-- ==== Sys2Proof/Syntax.lean ====
section
/-!
DEFINITION. The commands of the block: the operand types (frame payloads of chapter 03, message and record
forms of the other chapters) and the one inductive `Instr`, one constructor per row of spec/opcode_table.json.
-/

namespace Sys2Proof

/-- Which of the two products (00_scope.md) a command reaches. -/
inductive Dev where
  | tsu
  | dxd
  deriving DecidableEq, Repr

/-- The two threads of the cue engine, R192. -/
inductive Thread where
  | run
  | lead
  deriving DecidableEq, Repr

/-- What the error correction of the playbook store reports for the fetched word, R191. -/
inductive Ecc where
  | clean
  | corrected
  | uncorrectable
  deriving DecidableEq, Repr

/-- The cause of a port's loss declaration, R88. -/
inductive LossCause where
  | signal
  | alignment
  deriving DecidableEq, Repr

/-- The IEEE 1149.1 instructions that R371 tells apart. -/
inductive JtagIns where
  | idcode
  | bypass
  | otherPublic
  | scanDump
  | overrideOn
  | overrideOff
  | overrideWrite (addr : Nat) (v : Word)
  deriving DecidableEq, Repr

/-- Strap pins (R16) and tie-offs (R410) as they stand when power-on reset is released. -/
structure Pins where
  role : Nat
  side : Nat
  level : Nat
  bootSrc : Nat
  bootLocal : Nat
  fitted : Nat
  deriving DecidableEq, Repr

/-- Link fields of bytes 1 to 3 of every frame, R67. -/
structure LinkHdr where
  holdC : Bool
  holdB : Bool
  nak : Bool
  ack : Nat
  seq : Nat
  deriving DecidableEq, Repr

/-- A firmware entry, R251. -/
structure FwEntry where
  stepping : Nat
  major : Nat
  minor : Nat
  build : Nat
  deriving DecidableEq, Repr

/-- TIME payload. -/
structure TimeF where
  sec : Nat
  ns : Nat
  frac : Nat
  utcOffset : Int
  traceable : Bool
  originLocal : Bool
  rootHoldover : Bool
  utcValid : Bool
  stepPending : Bool
  censusTree : Nat
  level : Nat
  state : Nat
  stepDelta : Int
  /-- bits [47:46] of the packed HT, reserved (R36) -/
  reserved : Nat := 0
  deriving DecidableEq, Repr

/-- ARM payload. `kick` is BC[47:0]. -/
structure ArmF where
  oseq : Nat
  step : Nat
  attempt : Nat
  kick : Nat
  checkpoint : Bool
  reorigin : Bool
  deriving DecidableEq, Repr

/-- CALL_OFF payload. -/
structure CallOffF where
  oseq : Nat
  step : Nat
  attempt : Nat
  reason : Nat
  deriving DecidableEq, Repr

/-- CENSUS_UP payload. -/
structure CensusUpF where
  kind : Nat
  slot : Nat
  step : Nat
  attempt : Nat
  count : Nat
  fp : Nat
  deriving DecidableEq, Repr

/-- CENSUS_DN payload. -/
structure CensusDnF where
  kind : Nat
  slot : Nat
  step : Nat
  attempt : Nat
  outcome : Nat
  count : Nat
  deriving DecidableEq, Repr

/-- BENCH payload. -/
structure BenchF where
  oseq : Nat
  newEpoch : Nat
  kind : Nat
  target : Nat
  reason : Nat
  admitLead : Nat
  deriving DecidableEq, Repr

/-- ALIGN payload. -/
structure AlignF where
  oseq : Nat
  at48 : Nat
  outputs : Nat
  deriving DecidableEq, Repr

/-- SCORE payload. -/
structure ScoreF where
  fragment : Nat
  kind : Nat
  attempt : Nat
  step16 : Nat
  data : List Byte
  deriving DecidableEq, Repr

/-- TALLY payload; it also carries fence reports (R294) and tree notices (R239). -/
structure TallyF where
  die : Nat
  half : Nat
  lane : Nat
  window : Nat
  step16 : Nat
  attempt : Nat
  tally : Nat
  deriving DecidableEq, Repr

/-- STOCK payload, R336 and R368. -/
structure StockF where
  die : Nat
  kind : Nat
  envelope : Nat
  granted : Nat
  peak : Nat
  phases : Nat
  bump : Bool
  derated : Bool
  index : Nat
  deriving DecidableEq, Repr

/-- CONFIG payload: 16 bytes of an image. -/
structure ConfigF where
  image : Nat
  chunk : Nat
  data : List Byte
  deriving DecidableEq, Repr

/-- HEARTBEAT payload. -/
structure HeartbeatF where
  keeper : Nat
  state : Nat
  count : Nat
  coreSplit : Bool
  srcALost : Bool
  srcBLost : Bool
  bistMismatch : Bool
  noHistory : Bool
  bumpSuspect : Bool
  sustainedLate : Bool
  lastLaunched : Nat
  attempt : Nat
  deriving DecidableEq, Repr

/-- DELAY_PROBE payload. -/
structure ProbeF where
  reply : Bool
  calDone : Bool
  id : Nat
  turnaround : Nat
  result : Nat
  deriving DecidableEq, Repr

/-- TRAIN payload. -/
structure TrainF where
  level : Nat
  side : Nat
  kind : Nat
  port : Nat
  ack : Bool
  topologyError : Bool
  sideConflict : Bool
  stepping : Nat
  serial : Nat
  fw : FwEntry
  deriving DecidableEq, Repr

/-- Payloads of R69. -/
inductive Payload where
  | time (f : TimeF)
  | probe (f : ProbeF)
  | heartbeat (f : HeartbeatF)
  | train (f : TrainF)
  | fill
  | arm (f : ArmF)
  | callOff (f : CallOffF)
  | censusUp (f : CensusUpF)
  | censusDn (f : CensusDnF)
  | bench (f : BenchF)
  | align (f : AlignF)
  | score (f : ScoreF)
  | tally (f : TallyF)
  | stock (f : StockF)
  | config (f : ConfigF)
  deriving DecidableEq, Repr

/-- A frame less its link fields: EPOCH (R70) and payload. -/
structure Frame where
  epoch : Nat
  payload : Payload
  deriving DecidableEq, Repr

/-- A remote post, R225 (its CRC is told apart by the event that brings it). -/
structure RPost where
  dest : Nat
  source : Nat
  epoch : Nat
  step16 : Nat
  attempt : Nat
  targeted : Bool
  rank : Nat
  stream : Nat
  seq : Nat
  mark : Nat
  cell : Nat
  n : Nat
  deriving DecidableEq, Repr

/-- One bay's reading at an event: a round trip in 2⁻⁸ ns (R148) or a margin code (R369). -/
structure BayReading where
  bay : Nat
  value : Nat
  deriving DecidableEq, Repr

/-- One ring-oscillator pair's counts over a gate, R368. -/
structure OscPair where
  ref : Nat
  str : Nat
  deriving DecidableEq, Repr

/-- The 16 bytes of one cell of a context image, at an address (R232). -/
structure CtxCell where
  addr : Nat
  bytes : List Byte
  deriving DecidableEq, Repr

/-- The IEEE 1588 messages that the 1588 port handles, R135 and R138. -/
inductive PtpKind where
  | sync
  | followUp
  | delayReq
  | delayResp
  | pdelayReq
  | pdelayResp
  | pdelayRespFollowUp
  | announce
  deriving DecidableEq, Repr

/-- How a PTP message travels, R135 and R136: UDP/IPv4 or IEEE 802.3, its UDP port or EtherType, VLAN (0 untagged), multicast
address (IPv4 or MAC), the sender's IPv4 address (0 without UDP), and whether the UDP checksum is sent as 0 (R138). -/
structure PtpNet where
  udp : Bool
  proto : Nat
  vlan : Nat
  dest : Nat
  src : Nat
  csumZero : Bool
  deriving DecidableEq, Repr

/-- A PTP message: the fields that R135 to R138 use. `ts` is the body timestamp in nanoseconds (sec × 10⁹ + ns),
`correction` is correctionField in 2⁻¹⁶ ns. The announce fields are those of R137. -/
structure PtpMsg where
  kind : PtpKind
  domain : Nat
  seq : Nat
  source : Nat
  requester : Nat
  twoStep : Bool
  ts : Nat
  correction : Int
  gm : Nat
  priority1 : Nat
  priority2 : Nat
  clockClass : Nat
  accuracy : Nat
  variance : Nat
  stepsRemoved : Nat
  timeSource : Nat
  utcOffset : Int
  utcValid : Bool
  ptpTimescale : Bool
  timeTraceable : Bool
  freqTraceable : Bool
  net : PtpNet
  deriving DecidableEq, Repr

/-- One ledger record, R306 (the CRC is computed from the fields). -/
structure LedgerRec where
  ty : Nat
  attempt : Nat
  step : Nat
  epoch : Nat
  seq : Nat
  value : Nat
  data : List Byte
  solo : Bool
  ckpt : Bool
  deriving DecidableEq, Repr

/-- What the pair link brings the other root member of a job beside its records (R30, log 71): the job slot, the epoch from
which the descriptor's maps count, and the descriptor of R317. -/
structure JobCopy where
  epoch : Nat
  slot : Nat
  desc : List Byte
  deriving DecidableEq, Repr

/-- A playbook instruction, chapter 08. Register fields are 0 to 15. -/
inductive Cue where
  | nop
  | halt
  | done
  | arm (pd : BitVec 4)
  | kick (pd : BitVec 4)
  | calloff (lh rh : BitVec 12)
  | waitk (off : BitVec 24)
  | waitn (inc : BitVec 24)
  | waitr (pa : BitVec 4)
  | hent (pa : BitVec 4) (slot : BitVec 12)
  | hawait (pd : BitVec 4) (slot : BitVec 12)
  | post (n1 : BitVec 4) (cell : BitVec 16)
  | postt (r : BitVec 4) (cell : BitVec 16)
  | cwait (r n1 : BitVec 4) (cell : BitVec 16)
  | creset (cell : BitVec 16)
  | resv (ps : BitVec 4) (w : BitVec 12)
  | rels (ps : BitVec 4)
  | bayp (pt : BitVec 4) (mask : BitVec 16)
  | bist (pd pa : BitVec 4)
  | probe (pa pb : BitVec 4)
  | li (pd : BitVec 4) (imm : BitVec 16)
  | lis (pd : BitVec 4) (k : BitVec 2) (imm : BitVec 16)
  | mov (pd pa : BitVec 4)
  | add (pd pa pb : BitVec 4)
  | sub (pd pa pb : BitVec 4)
  | addi (pd pa : BitVec 4) (imm : BitVec 16)
  | and (pd pa pb : BitVec 4)
  | or (pd pa pb : BitVec 4)
  | xor (pd pa pb : BitVec 4)
  | shl (pd pa : BitVec 4) (sh : BitVec 6)
  | shr (pd pa : BitVec 4) (sh : BitVec 6)
  | get (pd : BitVec 4) (src : BitVec 8)
  | b (t : BitVec 12)
  | beq (pa pb : BitVec 4) (t : BitVec 12)
  | bne (pa pb : BitVec 4) (t : BitVec 12)
  | blt (pa pb : BitVec 4) (t : BitVec 12)
  | bltu (pa pb : BitVec 4) (t : BitVec 12)
  | bz (pa : BitVec 4) (t : BitVec 12)
  | bnz (pa : BitVec 4) (t : BitVec 12)
  | loop (pa : BitVec 4) (t : BitVec 12)
  deriving DecidableEq, Repr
* * *
The task: For this exercise, copy each line from the listing above that has the word "brings".

Task result:
/-- A remote post, R225 (its CRC is told apart by the event that brings it). -/
/-- What the pair link brings the other root member of a job beside its records (R30, log 71): the job slot, the epoch from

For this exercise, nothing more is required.